When, after days, I opened this bag on a hungry evening, I regretted it after the first bite. The taste was so intense and impossible to place. I hadn’t bought it for the content at all, I thought the packaging was so appealing to Russia.
I encountered so many monuments during cycling that commemorate the Second World War. Not surprising because we have that in the Netherlands too. In Russia it felt different. They radiated pride. In Murmansk, a towering stone soldier watches over the city. It makes people proud, proud because the monument gives the feeling that Russia is invincible.
Respect is something I feel everywhere here but really different from what I grew up with. Respect for authority. Respect for certain habits, jobs, functions and people. As a cyclist, that sometimes works to my disadvantage. I’m not taken seriously in traffic. A bicycle has no status. A road is in fact meant for cars and especially in the winter you don’t see any cyclists. My motive is already difficult for many to understand in our cycling country, let alone here in Russia.
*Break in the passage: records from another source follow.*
-- ==== Sys2Proof/Decode.lean ====
section
/-!
DEFINITION. From program text to instructions and back. The spec's level is assembly text (R2, R75) and it gives no binary
layout (R76), so the decoder reads the bytes of one statement: `lex` cuts them into tokens (R73), `parse` reads the tokens by
the six Format lines (R51 to R56, R78) into the record of R75, and every text that is no instruction is rejected by name (R77).
After it stands the encoder, which writes the statement of an instruction. The lexical points the page does not fix are log 1,
the spelling of the opex items is log 2.
-/

namespace Sys2Proof

/-- Why a text is no instruction. Each is a refusal of the whole text (R77): safe. -/
inductive Reject where
  /-- No mnemonic where one must stand. -/
  | noMnemonic
  /-- The mnemonic does not begin with ATOM (R50). -/
  | notAtom
  /-- No operation after ATOM (R59). -/
  | missingOperation
  /-- The operation is none of the eleven (R59). -/
  | unknownOperation
  /-- `.128` or `.U128`, which the page calls illegal (R61). -/
  | illegalSize128
  /-- The size is none of the spellings of R60 and R61. -/
  | unknownSize
  /-- The operation does not take the size (R62). -/
  | pairNotInTable
  /-- A guard that is not `@Pg` or `@!Pg` with Pg one of P0 to P6, PT (R57). -/
  | badGuard
  /-- An operand that must be a register is none (R10, R11). -/
  | badRegister
  /-- The operands are not those of a Format line (R71). -/
  | badOperands
  /-- The bracketed address is of none of the three forms (R51, R53, R55). -/
  | badAddress
  /-- The immediate is outside its range (R64, R65). -/
  | immediateOutOfRange
  /-- A sparse form with an offset or an absolute address (R66). -/
  | sparseWithImmediate
  /-- Rc on an operation other than CAS, or CAS without Rc (R52, R68). -/
  | wrongRc
  /-- An opex item that is not of the spelling of log 2. -/
  | badOpex
  /-- The statement does not end with `;` (R73), or something follows it. -/
  | badEnd
deriving DecidableEq, Repr

/-- The byte of a character (assembly text is read as ASCII, DESIGN CHOICE, log 1). -/
def ascii (c : Char) : Byte := BitVec.ofNat 8 c.toNat

/-- The bytes of a piece of text. -/
def text (s : String) : Text := s.toByteArray.data.toList.map UInt8.toBitVec

/-! ### Tokens -/

/-- The punctuation of the Format lines. -/
inductive Sym where
  | atSign | bang | comma | lbrack | rbrack | plus | minus | semi | amp | quest
deriving DecidableEq, Repr

/-- The byte a punctuation sign is written as. -/
def Sym.byte : Sym → Byte
  | .atSign => ascii '@'
  | .bang => ascii '!'
  | .comma => ascii ','
  | .lbrack => ascii '['
  | .rbrack => ascii ']'
  | .plus => ascii '+'
  | .minus => ascii '-'
  | .semi => ascii ';'
  | .amp => ascii '&'
  | .quest => ascii '?'

/-- All punctuation signs. -/
def Sym.every : List Sym := [.atSign, .bang, .comma, .lbrack, .rbrack, .plus, .minus, .semi, .amp, .quest]

/-- The punctuation sign a byte is. -/
def symOf (c : Byte) : Option Sym := Sym.every.find? fun s => decide (s.byte = c)

/-- A token: a word (a mnemonic with its modifiers, a register name, a number), a punctuation sign, or a byte that
belongs to neither. -/
inductive Tok where
  | word (w : Text)
  | sym (s : Sym)
  | bad (c : Byte)
deriving DecidableEq, Repr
A few years ago a Korean woman, Jo, who has been cycling the world for years, was hit by a car in the north of Russia. In winter. She never had an excuse from the driver, who was annoyed. Jo didn’t belong there, according to him. Jo left Russia a week later angrily. I think this is interesting. People have a motive and respect is always there, it doesn’t matter whether this has been indoctrinated by the government or naturally from people. This driver respects the fact that a motorway is for cars and you don’t risk your life to go there on a bike. Or respect for authority where admitting and apologies for him are an exposure to penalty. Jo wanted an apologize, a small sympathy was enough for her, but she didn’t get it. I see TVs everywhere with the Olympic games on them. Athletes are respected people here. Jo is also an athlete and should receive the same respect. Here Jo is for many someone who isn’t entirely wise and endangers herself and other drivers. This feels cold and even scary at first.
I wanted to go to Russia for this reason.
I respect a culture, even though it is strange and incomprehensible to people here what I’m doing. Circumstances, society, government, it makes a country what it is. Russians are hard but strong. I respect what I encounter here. What I see. Life here. It challenges me.
It really teaches me how to survive.